The most obvious way to do password strength checking would not (I don't think) let you "use this list to begin cracking", but would instead estimate the Kolmogorov complexity of the password, as a proxy for its entropy.

That sounds daunting, but it's actually pretty simple in principle: append the password to a couple concatenated dictionaries plus popular password files, and see how much it compresses with your favorite zipping algorithm. Compare it to how much 'password1' zips, because you know that's the first one that they try and therefore it has complexity 2^0. If the zipping algorithm is good, it will automatically figure out most of these tricks directly from the 'bad password lists'.

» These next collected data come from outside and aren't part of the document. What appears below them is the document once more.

-- ==== Sys2Proof/Safety.lean ====
section
/-! DEFINITION. What holds of the part between any two events while it takes events: the invariants that the spec states of its blocks,
in the terms the obligations use. Each is asked only of a part that takes events, since a part without supply or with its RESET line
asserted does nothing until its next start (R202). -/

namespace Sys2Proof.Machine

/-! ### The Time Reference Unit (R108, R109, R111, R114, R117, R122) -/

/-- The mapping exists in LOCKED and HOLDOVER, the watchdog is armed in LOCKED, the holdover entry tick stands in HOLDOVER, and a unit
that has left ACQUIRING has applied a message; in ACQUIRING no label is pending and no ordinal is pulsed. A message in progress has
at most 13 characters. -/
structure State.TimeOk (s : State) : Prop where
  mapping : s.tru.mapping.isSome = true ↔ s.tru.state ≠ .acquiring
  watchdog : s.tru.watchdog.isSome = true ↔ s.tru.state = .locked
  holdEntry : s.tru.holdEntry.isSome = true ↔ s.tru.state = .holdover
  streak : s.tru.streak ≤ 2
  settled : s.tru.state ≠ .acquiring → s.tru.streak = 0 ∧ s.tru.lastMsg.isSome = true
  acquiring : s.tru.state = .acquiring → s.tru.mismatch = none ∧ s.strobe.lastPulsed = none
  chars : s.time.chars.length ≤ 13

/-! ### Queues and replies (R146, R147, R148, R152, R153, R172, R173, R199) -/

/-- 1 for a value that stands, 0 for one that does not. -/
def held {α : Type} (o : Option α) : Nat := o.elim 0 fun _ => 1

/-- No queue holds more than its capacity; every reservation in M belongs to a command that is not yet answered; a port that could
send has nothing waiting. -/
structure State.QueuesOk (s : State) : Prop where
  o : s.egress.o.length ≤ oCapacity
  l : s.egress.l.length ≤ lCapacity
  m : s.egress.mOccupancy ≤ mCapacity
  queue : s.ctl.queue.length ≤ queueCapacity
  grants : s.egress.grants ≤ 255
  reserved : s.egress.reserved = s.ctl.queue.length + held s.ctl.commitFor + held s.store.saveFor
  commit : s.ctl.commitFor.isSome = true ↔ s.ctl.commit ≠ .none
  save : s.store.saveFor.isSome = true ↔ s.store.writing.isSome = true
  writing : s.store.state = .writing ↔ s.store.writing.isSome = true
  idle : s.links.o = .up → s.egress.tx = none → s.egress.o = [] ∧ s.egress.l = [] ∧ s.egress.m = []

/-! ### The ring and its records (R73 to R77, R80, R94, R100, R101, R124, R126) -/

/-- An epoch record's own fields agree with its state: it holds a contribution, and seal tick and seal cause are absent exactly while
it is OPEN. -/
structure EpochRec.Ok (r : EpochRec) : Prop where
  nonempty : r.contributions ≠ []
  sealTick : r.sealTick.isSome = true ↔ r.state ≠ .opened
  cause : r.cause.isSome = true ↔ r.state ≠ .opened

/-- The set in composition is the EMITTING head's, with at least one part not yet queued, and its HELD records keep within the hold
limits of their streams; there is no set otherwise. -/
def State.setOk (s : State) : Prop :=
  match s.comp.set with
  | none => ∀ r ∈ s.ring.recs, r.state ≠ .emitting
  | some c =>
    c.queued < c.parts.length ∧ (∃ r, s.ring.recs.head? = some r ∧ r.state = .emitting ∧ r.ordinal = c.ordinal) ∧
      ∀ p ∈ c.parts, ∀ r ∈ p.records, r.status = .held →
        ∀ e ∈ s.table.streams, e.idx = r.idx → r.holdAge ≤ e.cfg.holdLimit

/-- The ring's records stand in ascending ordinal within one span of 512, above the floor, with no more cells than there are; only the
head is EMITTING; a drain lasts only while the ring holds sealed records; a commit waits only while the ring holds an epoch. -/
structure State.RingOk (s : State) : Prop where
  ascending : s.ring.recs.Pairwise fun a b => a.ordinal < b.ordinal
  span : ∀ a ∈ s.ring.recs, ∀ b ∈ s.ring.recs, b.ordinal ≤ a.ordinal + 511
  aboveFloor : ∀ f, s.ring.floor = some f → ∀ r ∈ s.ring.recs, f < r.ordinal
  floorTick : s.ring.floorTick.isSome = s.ring.floor.isSome
  records : ∀ r ∈ s.ring.recs, r.Ok
  emitting : ∀ r ∈ s.ring.recs.tail, r.state ≠ .emitting
  cells : s.ring.occupancy ≤ cells
  memory : s.ring.memory.Pairwise fun a b => a.ordinal % slots < b.ordinal % slots
  drain : s.ring.stepDrain = true ∨ s.ring.commitDrain = true →
    s.ring.recs ≠ [] ∧ ∀ r ∈ s.ring.recs, r.state ≠ .opened
  commitDrain : s.ring.commitDrain = true ↔ s.ctl.commit = .pendingDrain
  boundary : s.ctl.commit = .pendingBoundary → s.ring.recs ≠ [] ∧ s.needsDrain = false
  set : s.setOk

/-! ### The tables (R33, R34, R38, R39, R43, R48, R52, R136, R139, R177) -/

/-- Entries stand at ascending indexes below 256, no stream ID twice, every configuration field in its range. -/
structure entriesOk (es : List (Nat × StreamCfg)) : Prop where
  ascending : es.Pairwise fun a b => a.1 < b.1
  below : ∀ p ∈ es, p.1 < 256
  ids : (es.map fun p => p.2.id).Nodup
  inRange : ∀ p ∈ es, p.2.inRange = true

/-- A stream entry's run-time fields: streaks at most 15, the hold age within the hold limit, the silence timer running exactly in
ENROLLED, ACTIVE and SUSPECT, and isolation pending only before it is made. -/
structure StreamEntry.Ok (e : StreamEntry) : Prop where
  bad : e.bad ≤ 15
  good : e.good ≤ 15
  holdAge : e.holdAge ≤ e.cfg.holdLimit
  timer : e.timer.isSome = true ↔ e.state = .enrolled ∨ e.state = .active ∨ e.state = .suspect
  isolating : e.isolating = true → e.state ≠ .isolated
  isolatedStreaks : e.state = .isolated → e.bad = 0 ∧ e.good = 0

/-- A range map whose entries STAGE_RANGE would accept (R52). -/
def rangesOk (rs : Vector RangeEntry 8) : Prop := ∀ r ∈ rs.toList, r.inRange = true ∧ r.aligned = true

/-- The active and the staged tables hold what the staging commands accept; no node ID is FFH's (R158). -/
structure State.TablesOk (s : State) : Prop where
  active : entriesOk (s.table.streams.map fun e => (e.idx, e.cfg))
  entries : ∀ e ∈ s.table.streams, e.Ok
  ranges : rangesOk s.table.ranges
  params : s.table.params.inRange = true
  region : s.table.params.region ≤ 30
  staged : entriesOk s.ctl.staged.streams
  stagedRanges : rangesOk s.ctl.staged.ranges
  stagedParams : s.ctl.staged.params.inRange = true
  stagedRegion : s.ctl.commit ≠ .none → s.ctl.staged.params.region ≤ 30

/-- The image that a start would find GOOD, and the one being written, stand at ascending indexes below 256 (R198), with supply or
without. -/
structure State.StoreOk (s : State) : Prop where
  stored : ∀ i, s.store.image.goodImage = some i →
    i.streams.Pairwise (fun a b => a.1 < b.1) ∧ ∀ p ∈ i.streams, p.1 < 256
  writing : ∀ i, s.store.writing = some i →
    i.streams.Pairwise (fun a b => a.1 < b.1) ∧ ∀ p ∈ i.streams, p.1 < 256

/-- The override table has at most 16 entries, one for a stream ID, none of them free, and no change pends while the ring is empty
(R136, R139). -/
structure State.OverridesOk (s : State) : Prop where
  capacity : s.comp.overrides.length ≤ overrideEntries
  ids : (s.comp.overrides.map fun e => e.id).Nodup
  occupied : ∀ e ∈ s.comp.overrides, e.inForce.isSome = true ∨ e.change.isSome = true
  emptyRing : s.ring.recs = [] → ∀ e ∈ s.comp.overrides, e.change = none

/-! ### Contributions and completeness (R76, R87, R90, R95, R125, R135, R142) -/

/-- A contribution stands before another: ascending stream index, withdrawn contributions last in the order of their former indexes
(R76, R182). -/
def Contribution.before (a b : Contribution) : Prop :=
  match a.index, b.index with
  | some i, some j => i < j
  | some _, none => True
  | none, none => a.former.getD 0 ≤ b.former.getD 0
  | none, some _ => False

/-- Every record's list is in the order of R76, at most one contribution from a stream index. -/
def State.ListsOk (s : State) : Prop := ∀ r ∈ s.ring.recs, r.contributions.Pairwise Contribution.before

/-- Every OPEN record's required-present count is that of its list, and none of them is complete: a completion seals in the event
that brings it about (R90, R95). -/
def State.CountsOk (s : State) : Prop :=
  ∀ r ∈ s.ring.recs, r.state = .opened →
    r.requiredPresent = r.contributions.countP (countsPresent s.table r.ordinal) ∧ r.isComplete s.table = false

/-- No head that is to be withheld waits: it leaves the ring in the event that decides it (R125, R135, R142). -/
def State.HeadOk (s : State) : Prop := s.headMustLeave = false

/-! ### Ticks (R103, R144) and the Monitor (R191, R192) -/

/-- Every tick from which a lateness, an interval or a holdover time counts lies at or before the present tick, so none of them is
negative. -/
structure State.TicksOk (s : State) : Prop where
  mapping : ∀ m, s.tru.mapping = some m → m.tick ≤ s.tick
  edgeRef : ∀ t, s.tru.edgeRef = some t → t ≤ s.tick
  holdEntry : ∀ t, s.tru.holdEntry = some t → t ≤ s.tick
  floorTick : ∀ t, s.ring.floorTick = some t → t ≤ s.tick
  memory : ∀ m ∈ s.ring.memory, m.tick ≤ s.tick
  seals : ∀ r ∈ s.ring.recs, ∀ t, r.sealTick = some t → t ≤ s.tick
  tx : ∀ t, s.egress.tx = some t → t.start ≤ s.tick

/-- The remainder beneath ELAPSED is below 1000, and a frozen Monitor holds ELAPSED at its largest value with remainder 0. -/
structure State.MonitorOk (s : State) : Prop where
  remainder : s.mon.remainder < 1000
  frozen : s.mon.frozen = true → s.mon.elapsed = Word.top ∧ s.mon.remainder = 0

/-! ### Terms of the obligations -/

/-- The part after the Control Unit has taken the head of its command queue off it (R173). -/
def State.popped (s : State) (q : List CtrlFrame) : State := { s with ctl := { s.ctl with queue := q } }

/-- The arrival counter of a port (R16, R189). -/
def framesIn : Port → Ctr
  | .a => .framesInA
  | .b => .framesInB

/-- The part right after a start (R202): every block at its start value, with an active set and an emission mode, and with what a start
leaves alone: the waiting commands, the supply and its strap reading, the level of the QUIESCE line, the stored image. The TIME line's
period is the next one: no character begun before the start is in reception (R106, log 25). -/
def startValues (a : ActiveSet) (mode : EmissionMode) (power : Power) (store : ProfileStore) (s : State) : State :=
  { State.reset with
    pending := s.pending
    power := power
    table := a
    time := { State.reset.time with period := s.time.period + 1 }
    comp := { State.reset.comp with mode := mode, lineLow := s.comp.lineLow }
    ctl := { State.reset.ctl with staged := { streams := a.streams.map fun e => (e.idx, e.cfg), ranges := a.ranges, params := a.params } }
    store := store
    free := s.free }

/-- The Profile Store after a start that a power-up begins: a write that was under way has left a wrong check, and the state is GOOD for
an image whose check is correct and whose content is acceptable (R198, R200). -/
def ProfileStore.started (p : ProfileStore) : ProfileStore where
  image := if p.writing.isSome then .broken else p.image
  state := if p.writing.isNone && p.image.goodImage.isSome then .good else .bad
  writing := none
  saveFor := none

/-- The Profile Store after a write was cut off, if one was under way (R200). -/
def ProfileStore.cut (p : ProfileStore) : ProfileStore :=
  if p.writing.isSome then { image := .broken, state := .bad, writing := none, saveFor := none } else p

/-- A stream entry at the start values of R35 and R36: ENROLLED, its timer loaded at a tick. -/
def enrolledEntry (now idx : Nat) (c : StreamCfg) : StreamEntry where
  idx := idx
  cfg := c
  state := .enrolled
  isolating := false
  timer := some (now + c.silenceMs * 1000)
  bad := 0
  good := 0
  lastEpoch := none
  hold := none
  holdAge := 0
  counts := ⟨0, 0, 0, 0, 0, 0, 0, 0⟩

/-- The commands with arguments of one length: the row, the command code of R14 and the length of R174. -/
def argumentLengths : List (Instr × Nat × Nat) :=
  [(.stageStream, 0x10, 19), (.unstageStream, 0x11, 2), (.stageRange, 0x12, 12), (.stageParams, 0x13, 20),
   (.discardStage, 0x14, 0), (.commit, 0x15, 0), (.isolate, 0x20, 2), (.restore, 0x21, 2), (.clearOverride, 0x23, 3),
   (.setEmission, 0x24, 1), (.clearQuiesce, 0x25, 0), (.readStatus, 0x30, 0), (.readStream, 0x31, 3), (.readRanges, 0x32, 0),
   (.readOverrides, 0x33, 0), (.snapshotCounters, 0x40, 0), (.monitorRun, 0x41, 0), (.monitorHold, 0x42, 0),
   (.saveProfile, 0x50, 0), (.restart, 0x51, 0)]

/-- The part with what one PPS edge does in every state (R107, R123): the buffer emptied, an irregular and an unlabelled edge counted,
and a pulse for source PPS at a regular one. -/
def edgeTaken (regular irregular : Bool) (s : State) : State :=
  let s1 := { s with time := { s.time with buffer := none } }
  let s2 := if irregular then report .irregular s1 else s1
  let s3 := if s.time.buffer = none then report .unlabelled s2 else s2
  if regular then strobeFrom .pps s3 else s3

/-! ### All of them -/

/-- What holds of a part that takes events. -/
structure State.Sound (s : State) : Prop where
  time : s.TimeOk
  queues : s.QueuesOk
  ring : s.RingOk
  tables : s.TablesOk
  overrides : s.OverridesOk
  lists : s.ListsOk
  counts : s.CountsOk
  head : s.HeadOk
  ticks : s.TicksOk
  monitor : s.MonitorOk

/-- The invariant of the part: its storage is in order, and while it takes events every block is. -/
structure State.Inv (s : State) : Prop where
  store : s.StoreOk
  running : s.operating = true → s.Sound

end Sys2Proof.Machine
end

I would say a little more: it is probably the case that you can "steal" the dictionary from one zipping and force a zipping algorithm to use that dictionary. If this is the case, the dictionary needed reduces to 64 KiB (I believe) rather than the 600 KB that the above script requires. I don't know how much effort it takes to get zlib-with-a-static-preset running in JS but then again, I don't know how much time it took zxcvbn to reach its final form either.

Using /usr/share/dict/american-english for my dictionary is a bit crap because it does not yet speak l33t, but my dictionary can be used for "correcthorsebatterystaple". XKCD estimates 44 bits = 5.5 bytes; gzip --best estimates 7 bytes, maybe more if we had more sequences ending in '1' to better compress 'password1'. (Some extra bits are to be expected purely due to the diverse number of password-guessing algorithms; 'switch one character to l33t, switch two characters to l33t, end with a number' offer a couple extra bits which XKCD ignores in order to establish a lower bound.)

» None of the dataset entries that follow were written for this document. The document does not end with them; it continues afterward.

/-- A PPS edge in LOCKED: a regular one renews the mapping with its flywheel label and rearms the watchdog; a first mismatch
is applied so too and left pending; a second that continues it is a step, which flushes the ring; an irregular one is counted
and no more (R108, R112, R113, R114, R115). That the label of the step's streak of 0 is 0 is the model's choice (log 27). -/
def Obligations.LockedEdges : Prop :=
  ∀ (s : State) (mp : Mapping) (r : Nat), s.operating = true → s.tru.state = .locked → s.tru.mapping = some mp →
    s.tru.edgeRef = some r →
    let fly := mp.label + (s.tick - mp.tick + 500000) / 1000000
    let renewed := fun (mismatch : Option Nat) (msg : Option MsgQuality) =>
      epochJump s.refNow { edgeTaken true false s with tru := { s.tru with
        edgeRef := some s.tick, mapping := some ⟨fly, s.tick⟩, watchdog := some (s.tick + 1001000), mismatch := mismatch
        lastMsg := msg } }
    (¬ (999000 ≤ s.tick - r ∧ s.tick - r ≤ 1001000) → exec .ppsEdge s = .next (edgeTaken false true s)) ∧
    (999000 ≤ s.tick - r → s.tick - r ≤ 1001000 →
      (s.time.buffer = none → exec .ppsEdge s = .next (renewed none s.tru.lastMsg)) ∧
      (∀ m, s.time.buffer = some m →
        (m.label = fly → exec .ppsEdge s = .next (renewed none (some m.source))) ∧
        (m.label ≠ fly → (∀ p, s.tru.mismatch = some p → m.label ≠ p + 1) →
          exec .ppsEdge s = .next (renewed (some m.label) s.tru.lastMsg)) ∧
        (∀ p, m.label ≠ fly → s.tru.mismatch = some p → m.label = p + 1 → exec .ppsEdge s = .next (flushStep (report .steps
          { edgeTaken true false s with
            tru := { state := .locked, edgeRef := some s.tick, streak := 0, streakLabel := 0, mapping := some ⟨m.label, s.tick⟩
                     watchdog := some (s.tick + 1001000), mismatch := none, holdEntry := none, lastMsg := some m.source }
            strobe := { (edgeTaken true false s).strobe with lastPulsed := none } })))))

/-- A PPS edge in HOLDOVER becomes the edge reference; a regular unlabelled or matching one returns the unit to LOCKED on the
flywheel scale, a mismatch is left pending, and one that continues the pending one is a step (R113, R115, R116). That the
streak label is 0 after the return and after the step is the model's choice (log 27). -/
def Obligations.HoldoverEdges : Prop :=
  ∀ (s : State) (mp : Mapping), s.operating = true → s.tru.state = .holdover → s.tru.mapping = some mp →
    let regular := ∃ r, s.tru.edgeRef = some r ∧ 999000 ≤ s.tick - r ∧ s.tick - r ≤ 1001000
    let fly := mp.label + (s.tick - mp.tick + 500000) / 1000000
    let locked := fun (label : Nat) (msg : Option MsgQuality) =>
      ({ state := .locked, edgeRef := some s.tick, streak := 0, streakLabel := 0, mapping := some ⟨label, s.tick⟩
         watchdog := some (s.tick + 1001000), mismatch := none, holdEntry := none, lastMsg := msg } : Tru)
    (∀ r, s.tru.edgeRef = some r → ¬ regular → exec .ppsEdge s = .next
      { edgeTaken false true s with tru := { s.tru with edgeRef := some s.tick } }) ∧
    (regular →
      (s.time.buffer = none → exec .ppsEdge s = .next
        (epochJump s.refNow { edgeTaken true false s with tru := locked fly s.tru.lastMsg })) ∧
      (∀ m, s.time.buffer = some m →
        (m.label = fly → exec .ppsEdge s = .next
          (epochJump s.refNow { edgeTaken true false s with tru := locked fly (some m.source) })) ∧
        (m.label ≠ fly → (∀ p, s.tru.mismatch = some p → m.label ≠ p + 1) → exec .ppsEdge s = .next
          { edgeTaken true false s with tru := { s.tru with edgeRef := some s.tick, mismatch := some m.label } }) ∧
        (∀ p, m.label ≠ fly → s.tru.mismatch = some p → m.label = p + 1 → exec .ppsEdge s = .next (flushStep (report .steps
          { edgeTaken true false s with
            tru := locked m.label (some m.source)
            strobe := { (edgeTaken true false s).strobe with lastPulsed := none } })))))

/-- The watchdog's expiry passes LOCKED to HOLDOVER, and with a holdover limit of 0 on to ACQUIRING in the one event; the
holdover time reaching its limit passes HOLDOVER to ACQUIRING without the mapping (R114, R117, R122). The clock quality of
R119's table, and the message quality it rests on. Reference now, while a mapping exists: the mapping label in microseconds and
the ticks since the mapping tick (R118). The model's choices in it: the streak label is 0 after the passage to ACQUIRING (log 27),
reference now runs on past the last second of the SOE scale (log 43), and a tick difference below 0 is 0 (log 22). -/
def Obligations.HoldoverAndClockQuality : Prop :=
  (∀ s : State, s.operating = true →
      (∀ w, s.tru.state = .locked → s.tru.watchdog = some w → w ≤ s.tick →
        (0 < s.table.params.holdoverS → exec .edgeWatchdogExpiry s = .next { s with
          tru := { s.tru with state := .holdover, watchdog := none, holdEntry := some s.tick, mismatch := none } }) ∧
        (s.table.params.holdoverS = 0 → exec .edgeWatchdogExpiry s = .next { s with
          tru := { s.tru with state := .acquiring, watchdog := none, holdEntry := none, mismatch := none, mapping := none, streak := 0
                              streakLabel := 0 }
          strobe := { s.strobe with lastPulsed := none } })) ∧
      (∀ e, s.tru.state = .holdover → s.tru.holdEntry = some e → e + s.table.params.holdoverS * 1000000 ≤ s.tick →
        exec .holdoverLimitReached s = .next { s with
          tru := { s.tru with state := .acquiring, holdEntry := none, mapping := none, streak := 0, streakLabel := 0, mismatch := none }
          strobe := { s.strobe with lastPulsed := none } })) ∧
  (∀ (s : State) (m : MsgQuality), s.tru.lastMsg = some m →
      let q := if m.holdover = true then min 7 (m.quality + 1) else m.quality
      (s.tru.state = .acquiring → s.clockQuality = 7) ∧
      (s.tru.state = .locked → s.clockQuality = q) ∧
      (∀ e, s.tru.state = .holdover → s.tru.holdEntry = some e → s.clockQuality = min 7 (q + (s.tick - e) / 60000000))) ∧
  (∀ s : State, (s.tru.mapping = none → s.refNow = none) ∧
      ∀ m, s.tru.mapping = some m → s.refNow = some (m.label * 1000000 + (s.tick - m.tick)))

aidenn0 · on April 11, 2012

I thought of and tried this already.

gzip does a terrible job at this. Long passwords that are in the dictionary come out as much stronger than short passwords not in the dictionary. For example, correcthorsebatterystaple increased the size by much more than ablekindpagequite despite the former being in the dictionary verbatim and the latter not.

lzma does a much better job, but all implementations I could find like to pad things out to 4-byte boundaries giving you poor resolution.

blake8086 · on April 11, 2012

I assume since you mentioned Kolmogorov complexity, that you probably have an understanding of how compression works.

Why would you add the layer of indirection of running a compression algorithm over something, when it has to measure the same thing you're trying to get at?

Given a character '1' at the beginning of a password, how likely is it that '2' is the next character? Compression tools answer this question, but then they go a different direction with the application of their answer.

Also, if your password guesser guesses anything but '123456' as its first guess, it's suboptimal, since that really is the most frequent password.

drostie · on April 11, 2012

The only reason I'd add the layer of indirection is "they've already done it for me, but they didn't expose the API." I would also be interested in training a Bayes classifier or a neural network, but again, those aren't as easy to do as just appending two passwords to the end of a dictionary copies and feeding them to gzip.